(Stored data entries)
[Start of Attachment]
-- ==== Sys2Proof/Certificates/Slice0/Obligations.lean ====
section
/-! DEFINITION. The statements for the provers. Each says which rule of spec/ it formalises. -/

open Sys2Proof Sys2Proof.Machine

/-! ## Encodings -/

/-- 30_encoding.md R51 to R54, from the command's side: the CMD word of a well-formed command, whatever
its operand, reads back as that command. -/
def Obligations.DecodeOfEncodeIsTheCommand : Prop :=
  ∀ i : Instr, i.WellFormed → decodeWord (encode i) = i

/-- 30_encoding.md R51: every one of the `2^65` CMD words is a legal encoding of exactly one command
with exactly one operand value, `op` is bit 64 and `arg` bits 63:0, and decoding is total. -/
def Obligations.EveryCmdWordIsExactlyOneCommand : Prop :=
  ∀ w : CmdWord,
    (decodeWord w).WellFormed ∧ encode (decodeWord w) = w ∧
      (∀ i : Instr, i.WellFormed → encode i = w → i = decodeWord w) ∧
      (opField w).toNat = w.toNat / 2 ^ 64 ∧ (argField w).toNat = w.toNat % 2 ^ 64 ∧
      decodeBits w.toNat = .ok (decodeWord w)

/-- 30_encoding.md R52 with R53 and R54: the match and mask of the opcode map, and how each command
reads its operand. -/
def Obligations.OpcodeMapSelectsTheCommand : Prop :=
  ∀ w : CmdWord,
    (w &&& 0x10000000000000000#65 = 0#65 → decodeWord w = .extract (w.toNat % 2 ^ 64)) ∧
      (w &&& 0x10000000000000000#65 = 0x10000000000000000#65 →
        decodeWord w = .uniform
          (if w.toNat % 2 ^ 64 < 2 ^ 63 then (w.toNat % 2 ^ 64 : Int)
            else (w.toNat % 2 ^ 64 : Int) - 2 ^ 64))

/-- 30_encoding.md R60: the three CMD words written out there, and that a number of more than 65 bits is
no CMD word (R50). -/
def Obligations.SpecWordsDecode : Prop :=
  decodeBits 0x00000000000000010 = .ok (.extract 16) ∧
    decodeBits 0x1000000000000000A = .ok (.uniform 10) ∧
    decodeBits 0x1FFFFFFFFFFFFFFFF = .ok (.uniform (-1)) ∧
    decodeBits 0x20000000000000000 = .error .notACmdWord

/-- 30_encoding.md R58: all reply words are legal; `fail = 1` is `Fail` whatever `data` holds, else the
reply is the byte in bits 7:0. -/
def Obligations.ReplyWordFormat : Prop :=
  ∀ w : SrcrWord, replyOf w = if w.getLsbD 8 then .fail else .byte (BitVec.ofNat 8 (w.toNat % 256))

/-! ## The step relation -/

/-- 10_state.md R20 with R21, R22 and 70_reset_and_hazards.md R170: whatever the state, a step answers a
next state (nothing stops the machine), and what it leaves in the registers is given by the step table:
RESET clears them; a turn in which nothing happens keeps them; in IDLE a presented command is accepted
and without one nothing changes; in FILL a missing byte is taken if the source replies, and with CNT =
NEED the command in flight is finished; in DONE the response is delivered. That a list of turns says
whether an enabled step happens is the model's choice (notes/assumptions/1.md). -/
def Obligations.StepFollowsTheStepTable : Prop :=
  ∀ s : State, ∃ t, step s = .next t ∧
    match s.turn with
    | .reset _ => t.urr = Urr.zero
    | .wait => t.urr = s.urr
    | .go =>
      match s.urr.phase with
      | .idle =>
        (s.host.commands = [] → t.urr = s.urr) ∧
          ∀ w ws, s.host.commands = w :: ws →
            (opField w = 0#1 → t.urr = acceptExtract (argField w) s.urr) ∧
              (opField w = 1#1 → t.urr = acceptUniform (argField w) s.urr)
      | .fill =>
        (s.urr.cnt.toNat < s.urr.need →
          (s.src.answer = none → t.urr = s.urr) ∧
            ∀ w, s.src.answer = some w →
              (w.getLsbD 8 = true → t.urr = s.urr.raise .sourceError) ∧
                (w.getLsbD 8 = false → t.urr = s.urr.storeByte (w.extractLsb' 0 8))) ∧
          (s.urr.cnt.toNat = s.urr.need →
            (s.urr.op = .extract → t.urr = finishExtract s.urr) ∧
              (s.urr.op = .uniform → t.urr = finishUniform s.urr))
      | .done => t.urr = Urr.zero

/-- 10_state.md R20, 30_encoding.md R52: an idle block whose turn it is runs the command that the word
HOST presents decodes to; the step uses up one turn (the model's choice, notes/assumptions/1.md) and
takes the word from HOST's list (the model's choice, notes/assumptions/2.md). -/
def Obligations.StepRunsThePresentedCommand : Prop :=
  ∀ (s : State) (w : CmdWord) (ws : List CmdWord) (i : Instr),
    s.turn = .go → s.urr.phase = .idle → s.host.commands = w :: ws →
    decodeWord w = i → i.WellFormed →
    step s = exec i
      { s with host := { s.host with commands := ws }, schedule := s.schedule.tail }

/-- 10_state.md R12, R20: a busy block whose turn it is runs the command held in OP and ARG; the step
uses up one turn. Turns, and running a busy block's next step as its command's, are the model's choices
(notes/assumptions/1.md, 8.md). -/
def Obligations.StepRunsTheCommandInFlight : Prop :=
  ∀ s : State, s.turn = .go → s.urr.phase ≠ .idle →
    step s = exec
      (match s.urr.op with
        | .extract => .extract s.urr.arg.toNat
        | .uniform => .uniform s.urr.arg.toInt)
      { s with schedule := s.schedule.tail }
[End of Attachment]
[Start of Attachment]
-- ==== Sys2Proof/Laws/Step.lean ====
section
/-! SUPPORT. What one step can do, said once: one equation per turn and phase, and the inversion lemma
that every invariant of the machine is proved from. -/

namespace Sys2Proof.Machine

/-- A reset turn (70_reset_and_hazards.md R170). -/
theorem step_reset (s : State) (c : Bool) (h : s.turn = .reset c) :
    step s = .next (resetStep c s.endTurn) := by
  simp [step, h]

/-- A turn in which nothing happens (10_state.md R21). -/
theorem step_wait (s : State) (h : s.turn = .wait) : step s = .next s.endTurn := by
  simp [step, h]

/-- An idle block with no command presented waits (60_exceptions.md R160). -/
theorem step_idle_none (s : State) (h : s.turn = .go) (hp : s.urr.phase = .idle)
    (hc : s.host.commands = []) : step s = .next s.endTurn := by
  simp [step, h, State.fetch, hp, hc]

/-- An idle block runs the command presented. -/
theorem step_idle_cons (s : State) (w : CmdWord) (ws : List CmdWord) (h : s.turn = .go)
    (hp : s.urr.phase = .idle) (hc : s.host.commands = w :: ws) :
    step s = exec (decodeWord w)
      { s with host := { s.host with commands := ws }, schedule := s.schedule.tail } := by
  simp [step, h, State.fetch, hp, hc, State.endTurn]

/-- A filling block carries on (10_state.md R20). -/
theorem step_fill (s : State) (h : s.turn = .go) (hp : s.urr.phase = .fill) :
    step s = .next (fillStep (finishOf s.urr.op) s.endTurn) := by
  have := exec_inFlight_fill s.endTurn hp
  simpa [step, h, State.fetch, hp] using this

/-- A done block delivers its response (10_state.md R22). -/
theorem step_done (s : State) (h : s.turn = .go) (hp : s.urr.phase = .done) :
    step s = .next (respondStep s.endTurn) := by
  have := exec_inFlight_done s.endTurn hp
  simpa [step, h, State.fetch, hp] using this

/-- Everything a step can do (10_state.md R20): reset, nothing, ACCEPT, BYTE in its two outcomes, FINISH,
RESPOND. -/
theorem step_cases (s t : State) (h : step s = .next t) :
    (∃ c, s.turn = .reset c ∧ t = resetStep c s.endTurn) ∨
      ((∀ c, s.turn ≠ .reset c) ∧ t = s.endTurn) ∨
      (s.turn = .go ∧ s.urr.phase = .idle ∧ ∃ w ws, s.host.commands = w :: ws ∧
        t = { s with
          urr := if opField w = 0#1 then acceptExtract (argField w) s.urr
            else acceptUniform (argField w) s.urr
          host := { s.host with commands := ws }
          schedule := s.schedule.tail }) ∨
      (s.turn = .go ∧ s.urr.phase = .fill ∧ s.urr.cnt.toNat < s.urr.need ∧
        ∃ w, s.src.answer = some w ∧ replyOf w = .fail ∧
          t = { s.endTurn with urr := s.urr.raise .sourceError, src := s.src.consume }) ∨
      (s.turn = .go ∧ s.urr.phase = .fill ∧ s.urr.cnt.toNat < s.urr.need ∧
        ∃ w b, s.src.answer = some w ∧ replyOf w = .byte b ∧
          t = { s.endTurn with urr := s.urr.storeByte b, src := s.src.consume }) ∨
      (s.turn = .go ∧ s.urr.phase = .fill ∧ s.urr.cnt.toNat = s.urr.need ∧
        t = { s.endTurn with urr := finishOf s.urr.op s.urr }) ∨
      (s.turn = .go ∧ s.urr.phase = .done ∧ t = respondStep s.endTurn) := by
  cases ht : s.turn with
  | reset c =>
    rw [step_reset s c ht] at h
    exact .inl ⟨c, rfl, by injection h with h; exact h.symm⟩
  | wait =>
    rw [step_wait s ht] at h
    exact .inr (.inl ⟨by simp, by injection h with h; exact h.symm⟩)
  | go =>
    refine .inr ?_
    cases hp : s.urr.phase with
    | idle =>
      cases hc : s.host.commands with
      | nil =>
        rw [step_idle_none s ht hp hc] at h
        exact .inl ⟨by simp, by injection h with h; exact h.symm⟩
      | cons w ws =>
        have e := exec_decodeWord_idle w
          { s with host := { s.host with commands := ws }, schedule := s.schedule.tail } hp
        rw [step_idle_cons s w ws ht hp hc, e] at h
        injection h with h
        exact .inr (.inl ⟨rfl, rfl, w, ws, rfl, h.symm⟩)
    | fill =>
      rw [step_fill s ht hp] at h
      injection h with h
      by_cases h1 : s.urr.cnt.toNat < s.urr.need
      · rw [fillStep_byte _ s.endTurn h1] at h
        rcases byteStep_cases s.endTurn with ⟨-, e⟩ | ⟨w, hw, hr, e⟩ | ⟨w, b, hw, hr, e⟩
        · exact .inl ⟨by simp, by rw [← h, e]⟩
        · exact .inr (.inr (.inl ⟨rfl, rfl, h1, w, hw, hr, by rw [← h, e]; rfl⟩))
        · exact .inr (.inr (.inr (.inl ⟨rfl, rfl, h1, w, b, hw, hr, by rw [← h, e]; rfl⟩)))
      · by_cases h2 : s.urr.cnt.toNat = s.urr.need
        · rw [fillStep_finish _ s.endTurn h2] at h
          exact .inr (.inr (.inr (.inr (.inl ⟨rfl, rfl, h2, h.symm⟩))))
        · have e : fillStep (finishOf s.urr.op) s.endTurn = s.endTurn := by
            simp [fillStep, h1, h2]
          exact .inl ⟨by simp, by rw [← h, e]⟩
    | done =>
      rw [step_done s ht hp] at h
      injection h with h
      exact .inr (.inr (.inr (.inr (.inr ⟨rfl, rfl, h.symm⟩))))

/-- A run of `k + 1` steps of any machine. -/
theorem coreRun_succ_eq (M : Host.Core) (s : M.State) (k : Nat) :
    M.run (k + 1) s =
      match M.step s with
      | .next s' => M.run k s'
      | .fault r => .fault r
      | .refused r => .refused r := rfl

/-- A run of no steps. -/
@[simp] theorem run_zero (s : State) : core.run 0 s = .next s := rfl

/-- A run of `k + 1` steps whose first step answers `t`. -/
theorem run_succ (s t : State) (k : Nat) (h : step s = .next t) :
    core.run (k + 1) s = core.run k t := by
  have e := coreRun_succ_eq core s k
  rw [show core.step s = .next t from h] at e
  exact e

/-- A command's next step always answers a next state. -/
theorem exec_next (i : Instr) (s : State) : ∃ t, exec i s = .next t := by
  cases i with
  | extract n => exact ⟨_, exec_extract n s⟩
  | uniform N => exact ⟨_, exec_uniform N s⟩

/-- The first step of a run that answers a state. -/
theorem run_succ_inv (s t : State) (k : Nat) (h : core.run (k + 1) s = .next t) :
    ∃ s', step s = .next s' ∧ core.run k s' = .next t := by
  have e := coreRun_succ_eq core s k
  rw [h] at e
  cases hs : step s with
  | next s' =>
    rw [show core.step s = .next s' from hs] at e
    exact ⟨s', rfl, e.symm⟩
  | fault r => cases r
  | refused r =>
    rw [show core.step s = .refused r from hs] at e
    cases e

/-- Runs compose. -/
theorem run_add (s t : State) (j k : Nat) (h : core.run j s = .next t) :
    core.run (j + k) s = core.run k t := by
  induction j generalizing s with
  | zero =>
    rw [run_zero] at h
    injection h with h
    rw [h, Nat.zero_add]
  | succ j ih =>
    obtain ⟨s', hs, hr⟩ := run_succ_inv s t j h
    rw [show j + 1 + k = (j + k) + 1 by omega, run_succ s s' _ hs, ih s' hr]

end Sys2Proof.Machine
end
[End of Attachment]
[Start of Attachment]
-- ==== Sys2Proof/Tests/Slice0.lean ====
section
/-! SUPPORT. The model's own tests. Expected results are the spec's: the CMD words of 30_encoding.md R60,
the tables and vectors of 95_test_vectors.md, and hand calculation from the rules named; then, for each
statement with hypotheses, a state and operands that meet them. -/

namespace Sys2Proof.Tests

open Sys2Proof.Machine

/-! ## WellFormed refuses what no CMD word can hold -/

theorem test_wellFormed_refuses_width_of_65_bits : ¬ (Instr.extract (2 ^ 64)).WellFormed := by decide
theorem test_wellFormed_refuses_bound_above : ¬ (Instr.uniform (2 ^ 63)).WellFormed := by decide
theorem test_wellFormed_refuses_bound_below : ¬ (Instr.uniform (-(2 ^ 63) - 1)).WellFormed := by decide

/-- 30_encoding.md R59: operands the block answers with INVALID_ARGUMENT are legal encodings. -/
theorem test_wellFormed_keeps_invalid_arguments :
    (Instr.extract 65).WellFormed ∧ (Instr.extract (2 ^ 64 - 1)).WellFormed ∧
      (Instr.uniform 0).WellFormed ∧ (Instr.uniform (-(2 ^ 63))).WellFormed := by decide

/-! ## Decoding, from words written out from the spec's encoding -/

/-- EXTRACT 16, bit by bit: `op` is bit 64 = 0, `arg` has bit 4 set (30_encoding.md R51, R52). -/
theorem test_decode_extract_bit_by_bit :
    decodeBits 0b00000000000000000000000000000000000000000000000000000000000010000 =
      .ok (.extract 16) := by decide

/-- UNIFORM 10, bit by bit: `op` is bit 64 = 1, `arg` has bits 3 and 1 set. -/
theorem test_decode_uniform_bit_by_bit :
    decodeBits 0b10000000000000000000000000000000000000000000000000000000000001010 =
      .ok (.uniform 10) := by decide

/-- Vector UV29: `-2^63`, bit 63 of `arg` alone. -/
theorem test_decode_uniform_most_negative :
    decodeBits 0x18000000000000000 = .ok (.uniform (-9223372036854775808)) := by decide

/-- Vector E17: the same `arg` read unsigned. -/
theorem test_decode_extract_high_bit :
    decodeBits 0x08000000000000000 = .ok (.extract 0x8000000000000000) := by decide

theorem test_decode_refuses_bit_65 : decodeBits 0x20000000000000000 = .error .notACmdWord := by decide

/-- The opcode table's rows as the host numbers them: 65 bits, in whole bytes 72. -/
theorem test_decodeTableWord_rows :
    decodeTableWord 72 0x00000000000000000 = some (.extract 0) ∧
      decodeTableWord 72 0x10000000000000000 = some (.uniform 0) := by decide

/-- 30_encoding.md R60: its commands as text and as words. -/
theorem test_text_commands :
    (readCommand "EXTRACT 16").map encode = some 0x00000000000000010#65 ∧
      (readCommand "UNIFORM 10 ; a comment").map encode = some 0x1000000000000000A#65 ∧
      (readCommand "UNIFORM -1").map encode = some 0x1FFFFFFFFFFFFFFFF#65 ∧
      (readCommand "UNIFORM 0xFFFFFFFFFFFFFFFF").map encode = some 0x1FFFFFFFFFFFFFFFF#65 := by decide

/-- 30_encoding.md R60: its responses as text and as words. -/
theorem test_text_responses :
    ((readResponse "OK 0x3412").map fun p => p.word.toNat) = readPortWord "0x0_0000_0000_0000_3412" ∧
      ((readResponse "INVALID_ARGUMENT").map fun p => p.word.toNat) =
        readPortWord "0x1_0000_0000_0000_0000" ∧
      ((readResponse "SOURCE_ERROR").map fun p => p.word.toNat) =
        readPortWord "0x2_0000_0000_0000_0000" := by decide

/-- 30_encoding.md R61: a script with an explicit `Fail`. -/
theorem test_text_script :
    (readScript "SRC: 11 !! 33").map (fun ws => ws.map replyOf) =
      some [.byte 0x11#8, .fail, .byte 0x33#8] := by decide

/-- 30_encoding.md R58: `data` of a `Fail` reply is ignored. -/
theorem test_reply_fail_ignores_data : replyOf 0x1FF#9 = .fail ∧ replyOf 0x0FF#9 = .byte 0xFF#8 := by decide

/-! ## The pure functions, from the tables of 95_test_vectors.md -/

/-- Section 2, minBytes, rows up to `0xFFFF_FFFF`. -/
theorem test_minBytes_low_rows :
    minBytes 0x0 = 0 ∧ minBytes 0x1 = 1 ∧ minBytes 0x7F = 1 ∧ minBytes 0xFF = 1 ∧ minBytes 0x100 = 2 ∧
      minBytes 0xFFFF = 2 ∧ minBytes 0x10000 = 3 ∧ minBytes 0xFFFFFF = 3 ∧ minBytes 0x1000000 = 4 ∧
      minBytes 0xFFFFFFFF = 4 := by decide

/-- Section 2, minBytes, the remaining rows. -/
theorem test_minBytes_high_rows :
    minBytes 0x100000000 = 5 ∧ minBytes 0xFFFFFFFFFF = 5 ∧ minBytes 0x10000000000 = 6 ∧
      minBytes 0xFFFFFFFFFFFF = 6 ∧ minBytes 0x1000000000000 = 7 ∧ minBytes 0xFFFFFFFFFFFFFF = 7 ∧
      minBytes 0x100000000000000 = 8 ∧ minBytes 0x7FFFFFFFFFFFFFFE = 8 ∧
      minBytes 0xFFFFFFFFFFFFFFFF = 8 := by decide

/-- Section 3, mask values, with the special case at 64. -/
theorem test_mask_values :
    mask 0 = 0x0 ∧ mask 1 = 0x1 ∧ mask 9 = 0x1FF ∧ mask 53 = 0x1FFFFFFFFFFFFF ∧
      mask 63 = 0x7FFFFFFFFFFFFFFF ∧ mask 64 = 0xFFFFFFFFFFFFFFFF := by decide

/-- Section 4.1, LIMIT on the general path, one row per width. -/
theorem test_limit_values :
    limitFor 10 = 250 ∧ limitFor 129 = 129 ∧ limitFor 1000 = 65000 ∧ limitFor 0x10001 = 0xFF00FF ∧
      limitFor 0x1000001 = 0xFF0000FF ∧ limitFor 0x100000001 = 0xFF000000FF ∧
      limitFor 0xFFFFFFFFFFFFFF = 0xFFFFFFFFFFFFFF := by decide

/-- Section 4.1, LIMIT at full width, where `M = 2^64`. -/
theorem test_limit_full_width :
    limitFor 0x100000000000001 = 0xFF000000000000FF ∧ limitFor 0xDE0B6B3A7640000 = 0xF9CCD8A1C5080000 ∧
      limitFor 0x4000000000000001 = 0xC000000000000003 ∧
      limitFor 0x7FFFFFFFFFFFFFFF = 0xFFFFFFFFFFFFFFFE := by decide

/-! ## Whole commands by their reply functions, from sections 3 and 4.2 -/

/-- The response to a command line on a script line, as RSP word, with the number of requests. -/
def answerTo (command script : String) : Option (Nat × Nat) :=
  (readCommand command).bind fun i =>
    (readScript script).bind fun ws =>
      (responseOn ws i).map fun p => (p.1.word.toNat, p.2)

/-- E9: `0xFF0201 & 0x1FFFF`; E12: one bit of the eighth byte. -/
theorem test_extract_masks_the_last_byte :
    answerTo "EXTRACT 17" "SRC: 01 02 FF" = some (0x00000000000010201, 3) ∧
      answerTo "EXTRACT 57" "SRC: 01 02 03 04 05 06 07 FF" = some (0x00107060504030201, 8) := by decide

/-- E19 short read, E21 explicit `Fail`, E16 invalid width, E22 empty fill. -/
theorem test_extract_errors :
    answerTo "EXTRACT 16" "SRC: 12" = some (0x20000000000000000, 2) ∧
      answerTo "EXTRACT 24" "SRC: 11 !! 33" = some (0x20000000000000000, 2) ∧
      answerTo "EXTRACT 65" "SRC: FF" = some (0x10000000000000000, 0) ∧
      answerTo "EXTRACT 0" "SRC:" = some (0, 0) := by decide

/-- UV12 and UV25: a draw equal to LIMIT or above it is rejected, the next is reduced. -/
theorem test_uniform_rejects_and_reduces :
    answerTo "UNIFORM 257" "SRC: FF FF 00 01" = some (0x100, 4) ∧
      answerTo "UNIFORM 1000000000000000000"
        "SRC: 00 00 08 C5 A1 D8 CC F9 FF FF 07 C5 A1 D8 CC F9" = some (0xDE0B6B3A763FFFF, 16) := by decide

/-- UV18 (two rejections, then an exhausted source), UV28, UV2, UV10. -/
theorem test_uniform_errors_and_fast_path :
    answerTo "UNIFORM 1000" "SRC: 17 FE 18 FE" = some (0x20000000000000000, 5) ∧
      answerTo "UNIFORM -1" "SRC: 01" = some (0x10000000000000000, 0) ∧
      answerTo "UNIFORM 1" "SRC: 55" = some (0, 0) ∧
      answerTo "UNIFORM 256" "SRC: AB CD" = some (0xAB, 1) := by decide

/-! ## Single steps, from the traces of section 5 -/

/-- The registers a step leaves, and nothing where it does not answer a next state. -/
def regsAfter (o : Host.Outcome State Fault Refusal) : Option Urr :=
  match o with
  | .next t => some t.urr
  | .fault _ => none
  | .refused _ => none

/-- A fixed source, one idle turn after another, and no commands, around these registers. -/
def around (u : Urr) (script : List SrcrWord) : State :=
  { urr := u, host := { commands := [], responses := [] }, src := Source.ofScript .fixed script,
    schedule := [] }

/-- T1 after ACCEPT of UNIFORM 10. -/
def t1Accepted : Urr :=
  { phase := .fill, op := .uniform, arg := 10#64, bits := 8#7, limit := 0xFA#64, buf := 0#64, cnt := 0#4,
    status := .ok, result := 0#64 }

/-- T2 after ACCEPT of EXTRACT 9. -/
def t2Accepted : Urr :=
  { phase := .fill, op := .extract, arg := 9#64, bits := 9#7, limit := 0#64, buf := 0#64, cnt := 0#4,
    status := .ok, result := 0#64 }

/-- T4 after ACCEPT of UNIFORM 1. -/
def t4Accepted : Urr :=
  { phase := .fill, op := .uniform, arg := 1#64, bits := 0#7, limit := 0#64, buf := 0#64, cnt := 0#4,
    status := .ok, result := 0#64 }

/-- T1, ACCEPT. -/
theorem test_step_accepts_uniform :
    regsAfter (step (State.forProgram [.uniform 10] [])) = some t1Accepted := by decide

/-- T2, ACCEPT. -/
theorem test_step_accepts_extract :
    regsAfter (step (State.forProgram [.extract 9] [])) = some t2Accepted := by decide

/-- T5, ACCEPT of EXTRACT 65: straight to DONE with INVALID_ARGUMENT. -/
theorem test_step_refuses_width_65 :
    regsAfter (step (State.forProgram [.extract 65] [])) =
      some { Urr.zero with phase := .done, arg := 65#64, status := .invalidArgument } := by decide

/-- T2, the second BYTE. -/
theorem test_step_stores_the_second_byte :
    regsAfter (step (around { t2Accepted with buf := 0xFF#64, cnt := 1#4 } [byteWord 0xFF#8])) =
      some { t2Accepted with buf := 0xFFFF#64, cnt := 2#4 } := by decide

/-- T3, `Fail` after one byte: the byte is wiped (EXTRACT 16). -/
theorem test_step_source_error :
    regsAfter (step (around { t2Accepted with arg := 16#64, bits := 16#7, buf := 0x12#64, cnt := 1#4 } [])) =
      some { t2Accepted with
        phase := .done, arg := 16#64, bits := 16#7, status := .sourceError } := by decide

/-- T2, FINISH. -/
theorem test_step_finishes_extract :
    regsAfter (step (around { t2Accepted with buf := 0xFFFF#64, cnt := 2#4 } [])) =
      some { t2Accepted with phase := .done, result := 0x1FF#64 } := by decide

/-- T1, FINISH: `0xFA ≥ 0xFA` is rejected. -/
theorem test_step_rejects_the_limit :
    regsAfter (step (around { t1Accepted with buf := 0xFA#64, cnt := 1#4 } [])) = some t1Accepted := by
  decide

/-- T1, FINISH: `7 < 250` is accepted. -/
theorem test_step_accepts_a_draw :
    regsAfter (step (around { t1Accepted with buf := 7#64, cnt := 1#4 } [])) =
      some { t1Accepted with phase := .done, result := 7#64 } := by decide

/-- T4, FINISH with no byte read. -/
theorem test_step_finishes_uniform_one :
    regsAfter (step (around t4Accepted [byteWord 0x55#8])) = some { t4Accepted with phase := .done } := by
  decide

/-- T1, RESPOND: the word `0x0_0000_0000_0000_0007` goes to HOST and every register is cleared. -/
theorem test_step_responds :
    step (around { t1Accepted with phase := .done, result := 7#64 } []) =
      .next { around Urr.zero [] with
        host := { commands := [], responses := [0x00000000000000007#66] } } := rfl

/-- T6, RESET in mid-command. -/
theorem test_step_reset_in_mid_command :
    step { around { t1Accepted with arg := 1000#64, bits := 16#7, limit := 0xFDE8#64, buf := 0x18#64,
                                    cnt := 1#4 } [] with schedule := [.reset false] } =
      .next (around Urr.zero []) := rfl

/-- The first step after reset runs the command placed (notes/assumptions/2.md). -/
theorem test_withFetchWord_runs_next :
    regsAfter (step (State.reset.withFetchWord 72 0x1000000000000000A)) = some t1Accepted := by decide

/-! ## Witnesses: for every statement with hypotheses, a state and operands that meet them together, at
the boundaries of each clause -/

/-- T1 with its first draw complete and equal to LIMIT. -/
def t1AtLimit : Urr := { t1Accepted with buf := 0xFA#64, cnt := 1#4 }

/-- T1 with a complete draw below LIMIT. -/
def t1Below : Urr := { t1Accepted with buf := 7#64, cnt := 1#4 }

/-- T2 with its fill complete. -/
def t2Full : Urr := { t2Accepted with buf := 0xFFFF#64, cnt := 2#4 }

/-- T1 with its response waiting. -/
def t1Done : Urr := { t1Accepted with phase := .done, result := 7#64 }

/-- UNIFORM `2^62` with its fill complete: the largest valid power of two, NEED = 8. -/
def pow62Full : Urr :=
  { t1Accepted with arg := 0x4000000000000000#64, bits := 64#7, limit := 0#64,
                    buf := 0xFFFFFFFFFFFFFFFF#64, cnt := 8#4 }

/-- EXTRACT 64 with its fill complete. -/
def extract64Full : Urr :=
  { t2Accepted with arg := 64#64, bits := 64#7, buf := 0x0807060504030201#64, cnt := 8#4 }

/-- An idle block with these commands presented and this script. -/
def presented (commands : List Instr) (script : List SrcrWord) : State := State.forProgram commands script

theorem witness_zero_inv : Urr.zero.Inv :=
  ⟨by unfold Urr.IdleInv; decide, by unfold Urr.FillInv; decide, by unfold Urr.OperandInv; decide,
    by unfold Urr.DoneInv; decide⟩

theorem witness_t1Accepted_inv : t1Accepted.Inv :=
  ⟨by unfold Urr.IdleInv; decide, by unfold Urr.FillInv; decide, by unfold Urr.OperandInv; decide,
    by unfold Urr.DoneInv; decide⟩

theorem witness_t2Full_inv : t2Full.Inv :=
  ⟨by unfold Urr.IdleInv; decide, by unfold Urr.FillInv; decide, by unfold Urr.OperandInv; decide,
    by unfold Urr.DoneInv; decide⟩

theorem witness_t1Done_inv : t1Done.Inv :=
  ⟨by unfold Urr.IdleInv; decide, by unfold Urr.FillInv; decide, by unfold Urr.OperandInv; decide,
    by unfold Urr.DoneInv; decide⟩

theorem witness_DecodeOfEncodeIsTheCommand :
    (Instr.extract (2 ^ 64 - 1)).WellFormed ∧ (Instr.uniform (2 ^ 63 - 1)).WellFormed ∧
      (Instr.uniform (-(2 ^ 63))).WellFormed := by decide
[End of Attachment]
[Task item] Look through the entries above and quote exactly the lines from the line with "exact .inl ⟨by simp, by injection" to the line with "core.run (k + 1) s = core.run k t := by", counting both of those lines.

[Your solution]
        exact .inl ⟨by simp, by injection h with h; exact h.symm⟩
      | cons w ws =>
        have e := exec_decodeWord_idle w
          { s with host := { s.host with commands := ws }, schedule := s.schedule.tail } hp
        rw [step_idle_cons s w ws ht hp hc, e] at h
        injection h with h
        exact .inr (.inl ⟨rfl, rfl, w, ws, rfl, h.symm⟩)
    | fill =>
      rw [step_fill s ht hp] at h
      injection h with h
      by_cases h1 : s.urr.cnt.toNat < s.urr.need
      · rw [fillStep_byte _ s.endTurn h1] at h
        rcases byteStep_cases s.endTurn with ⟨-, e⟩ | ⟨w, hw, hr, e⟩ | ⟨w, b, hw, hr, e⟩
        · exact .inl ⟨by simp, by rw [← h, e]⟩
        · exact .inr (.inr (.inl ⟨rfl, rfl, h1, w, hw, hr, by rw [← h, e]; rfl⟩))
        · exact .inr (.inr (.inr (.inl ⟨rfl, rfl, h1, w, b, hw, hr, by rw [← h, e]; rfl⟩)))
      · by_cases h2 : s.urr.cnt.toNat = s.urr.need
        · rw [fillStep_finish _ s.endTurn h2] at h
          exact .inr (.inr (.inr (.inr (.inl ⟨rfl, rfl, h2, h.symm⟩))))
        · have e : fillStep (finishOf s.urr.op) s.endTurn = s.endTurn := by
            simp [fillStep, h1, h2]
          exact .inl ⟨by simp, by rw [← h, e]⟩
    | done =>
      rw [step_done s ht hp] at h
      injection h with h
      exact .inr (.inr (.inr (.inr (.inr ⟨rfl, rfl, h.symm⟩))))

/-- A run of `k + 1` steps of any machine. -/
theorem coreRun_succ_eq (M : Host.Core) (s : M.State) (k : Nat) :
    M.run (k + 1) s =
      match M.step s with
      | .next s' => M.run k s'
      | .fault r => .fault r
      | .refused r => .refused r := rfl

/-- A run of no steps. -/
@[simp] theorem run_zero (s : State) : core.run 0 s = .next s := rfl

/-- A run of `k + 1` steps whose first step answers `t`. -/
theorem run_succ (s t : State) (k : Nat) (h : step s = .next t) :
    core.run (k + 1) s = core.run k t := by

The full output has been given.